____ Given entries
-- ==== Sys2Proof/Syntax.lean ====
section
/-! DEFINITION. The instruction set: exactly the 35 Operations of spec/30_encoding.md R50, one constructor per row of
spec/opcode_table.json, in the table's order. The operands are those of R42, each of its own width, so that no
instruction can hold an out-of-range field ("already-decoded, range-checked"). -/

namespace Sys2Proof

/-- One decoded instruction ("Operation", R16). -/
inductive Instr where
  /-- SYS, word 0nnn: the legacy system call (R52). -/
  | sys (nnn : Addr)
  /-- CLS, word 00E0: clear the display (R85). -/
  | cls
  /-- RET, word 00EE: return from subroutine (R55). -/
  | ret
  /-- JP, word 1nnn (R53). -/
  | jp (nnn : Addr)
  /-- CALL, word 2nnn (R54). -/
  | call (nnn : Addr)
  /-- SE_VX_KK, word 3xkk (R58). -/
  | seVxKk (x : RegId) (kk : Byte)
  /-- SNE_VX_KK, word 4xkk (R59). -/
  | sneVxKk (x : RegId) (kk : Byte)
  /-- SE_VX_VY, word 5xy0 (R60). -/
  | seVxVy (x y : RegId)
  /-- LD_VX_KK, word 6xkk (R62). -/
  | ldVxKk (x : RegId) (kk : Byte)
  /-- ADD_VX_KK, word 7xkk (R63). -/
  | addVxKk (x : RegId) (kk : Byte)
  /-- LD_VX_VY, word 8xy0 (R65). -/
  | ldVxVy (x y : RegId)
  /-- OR, word 8xy1 (R66). -/
  | orVxVy (x y : RegId)
  /-- AND, word 8xy2 (R67). -/
  | andVxVy (x y : RegId)
  /-- XOR, word 8xy3 (R68). -/
  | xorVxVy (x y : RegId)
  /-- ADD_VX_VY, word 8xy4 (R69). -/
  | addVxVy (x y : RegId)
  /-- SUB, word 8xy5 (R70). -/
  | sub (x y : RegId)
  /-- SHR, word 8xy6 (R71). -/
  | shr (x y : RegId)
  /-- SUBN, word 8xy7 (R72). -/
  | subn (x y : RegId)
  /-- SHL, word 8xyE (R73). -/
  | shl (x y : RegId)
  /-- SNE_VX_VY, word 9xy0 (R61). -/
  | sneVxVy (x y : RegId)
  /-- LD_I_NNN, word Annn (R74). -/
  | ldINnn (nnn : Addr)
  /-- JP_V0, word Bnnn (R56). -/
  | jpV0 (nnn : Addr)
  /-- RND, word Cxkk (R84). -/
  | rnd (x : RegId) (kk : Byte)
  /-- DRW, word Dxyn (R86). -/
  | drw (x y : RegId) (n : Nibble)
  /-- SKP, word Ex9E (R80). -/
  | skp (x : RegId)
  /-- SKNP, word ExA1 (R81). -/
  | sknp (x : RegId)
  /-- LD_VX_DT, word Fx07 (R77). -/
  | ldVxDt (x : RegId)
  /-- LD_VX_K, word Fx0A: wait for a key (R82, R83). -/
  | ldVxK (x : RegId)
  /-- LD_DT_VX, word Fx15 (R78). -/
  | ldDtVx (x : RegId)
  /-- LD_ST_VX, word Fx18 (R79). -/
  | ldStVx (x : RegId)
  /-- ADD_I_VX, word Fx1E (R75). -/
  | addIVx (x : RegId)
  /-- LD_F_VX, word Fx29 (R76). -/
  | ldFVx (x : RegId)
  /-- LD_B_VX, word Fx33 (R87). -/
  | ldBVx (x : RegId)
  /-- LD_I_VX, word Fx55: store V0..Vx (R88). -/
  | ldIVx (x : RegId)
  /-- LD_VX_I, word Fx65: load V0..Vx (R89). -/
  | ldVxI (x : RegId)
  deriving DecidableEq, Repr

end Sys2Proof
end

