-- ==== Sys2Proof/Machine/Params.lean ====
section
/-! DEFINITION. The parameter values of the machine that `State.reset` is (log entry 2). Every statement about a machine
of other parameters starts from `State.resetFor`. -/

namespace Sys2Proof.Machine

/-- The default `fontGlyphs` of spec/20_memory.md R33: five bytes per hexadecimal digit, digit 0 first. -/
def defaultGlyphBytes : List Byte :=
  [0xF0, 0x90, 0x90, 0x90, 0xF0] ++ [0x20, 0x60, 0x20, 0x20, 0x70] ++
  [0xF0, 0x10, 0xF0, 0x80, 0xF0] ++ [0xF0, 0x10, 0xF0, 0x10, 0xF0] ++
  [0x90, 0x90, 0xF0, 0x10, 0x10] ++ [0xF0, 0x80, 0xF0, 0x10, 0xF0] ++
  [0xF0, 0x80, 0xF0, 0x90, 0xF0] ++ [0xF0, 0x10, 0x20, 0x40, 0x40] ++
  [0xF0, 0x90, 0xF0, 0x90, 0xF0] ++ [0xF0, 0x90, 0xF0, 0x10, 0xF0] ++
  [0xF0, 0x90, 0xF0, 0x90, 0x90] ++ [0xE0, 0x90, 0xE0, 0x90, 0xE0] ++
  [0xF0, 0x80, 0x80, 0x80, 0xF0] ++ [0xE0, 0x90, 0x90, 0x90, 0xE0] ++
  [0xF0, 0x80, 0xF0, 0x80, 0xF0] ++ [0xF0, 0x80, 0xF0, 0x80, 0x80]

/-- The same table as the parameter's type has it. -/
def defaultGlyphs : Vector Byte 80 := ⟨defaultGlyphBytes.toArray, rfl⟩

/-- DESIGN CHOICE (log entry 2), from the spec where it has a value: `sysPolicy = fault` is the spec's choice (R9, D8), the
glyph table its default (R33, D6); `stackDepth = 16` and `fontBase = 0x000` are the values its test vectors use, not facts
of rip8 (R9, N4, N8); `shiftReadsVy` has no value in the spec (R9, D9), and false is chosen. -/
def defaultConfig : Config where
  stackDepth := 16
  fontBase := 0x000#12
  fontGlyphs := defaultGlyphs
  shiftReadsVy := false
  sysPolicy := .fault

end Sys2Proof.Machine
end

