-- ==== Sys2Proof/Machine/Flags.lean ====
section
/-! DEFINITION. The flag values of VF (spec/10_state.md R28, spec/43_alu.md R64) and the order in which a result and a flag
are written (R18, D10). -/

namespace Sys2Proof.Machine

/-- A flag is the byte 1 or 0. -/
def flagByte (f : Bool) : Byte := if f then 1#8 else 0#8

/-- The carry of `p + q`: 1 if the sum exceeds 0xFF (R69). -/
def carryFlag (p q : Byte) : Byte := flagByte (decide (p.toNat + q.toNat > 0xFF))

/-- The no-borrow flag of `p - q`: 1 if p ≥ q (R70, R72). -/
def noBorrowFlag (p q : Byte) : Byte := flagByte (decide (p.toNat ≥ q.toNat))

/-- The bit a right shift moves out: bit 0 (R71). -/
def lowBitFlag (b : Byte) : Byte := flagByte (b.getLsbD 0)

/-- The bit a left shift moves out: bit 7 (R73). -/
def highBitFlag (b : Byte) : Byte := flagByte (b.getLsbD 7)

/-- VF <- f. -/
def writeFlag (f : Byte) (s : State) : State := writeReg 0xF#4 f s

/-- A result and then its flag: "the flag is written last and is the value VF holds afterwards" (R18). -/
def writeResultAndFlag (x : RegId) (r f : Byte) (s : State) : State := writeFlag f (writeReg x r s)

end Sys2Proof.Machine
end

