-- ==== Sys2Proof/Machine/Input.lean ====
section
/-! DEFINITION. Input queries and the random value (spec/46_input.md R80 to R84). -/

namespace Sys2Proof.Machine

/-- SKP Vx (R80): the query carries the full 8-bit Vx. -/
def execSkp (x : RegId) (s : State) : Result :=
  .next (skipIf (keyPressedAnswer (readReg x s) s) (askKeyPressed (readReg x s) s))

/-- SKNP Vx (R81). -/
def execSknp (x : RegId) (s : State) : Result :=
  .next (skipIf (!keyPressedAnswer (readReg x s) s) (askKeyPressed (readReg x s) s))

/-- LD Vx, K, execute stage (R82): the core suspends; pc stays and no register is written yet. -/
def execLdVxK (x : RegId) (s : State) : Result := .next (setStatus (.awaitingKey x) s)

/-- `keyWaitPoll(x)` (R83): on a key its number goes to Vx, the pc advances and the core runs again. -/
def keyWaitPoll (x : RegId) (s : State) : State :=
  match keyEventAnswer s with
  | some k => setStatus .running (advance (writeReg x (k.zeroExtend 8) (askKeyEvent s)))
  | none => askKeyEvent s

/-- RND Vx, kk (R84): the random byte masked by kk. -/
def execRnd (x : RegId) (kk : Byte) (s : State) : Result :=
  .next (advance (writeReg x (randomAnswer s &&& kk) (askRandom s)))

end Sys2Proof.Machine
end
________
Task directions: Return the span of lines in the data above that opens at the line with "of other parameters" and closes at the line with "def defaultGlyphBytes : List", exactly, ends included, nothing else.

Reply:
of other parameters starts from `State.resetFor`. -/

namespace Sys2Proof.Machine

/-- The default `fontGlyphs` of spec/20_memory.md R33: five bytes per hexadecimal digit, digit 0 first. -/
def defaultGlyphBytes : List Byte :=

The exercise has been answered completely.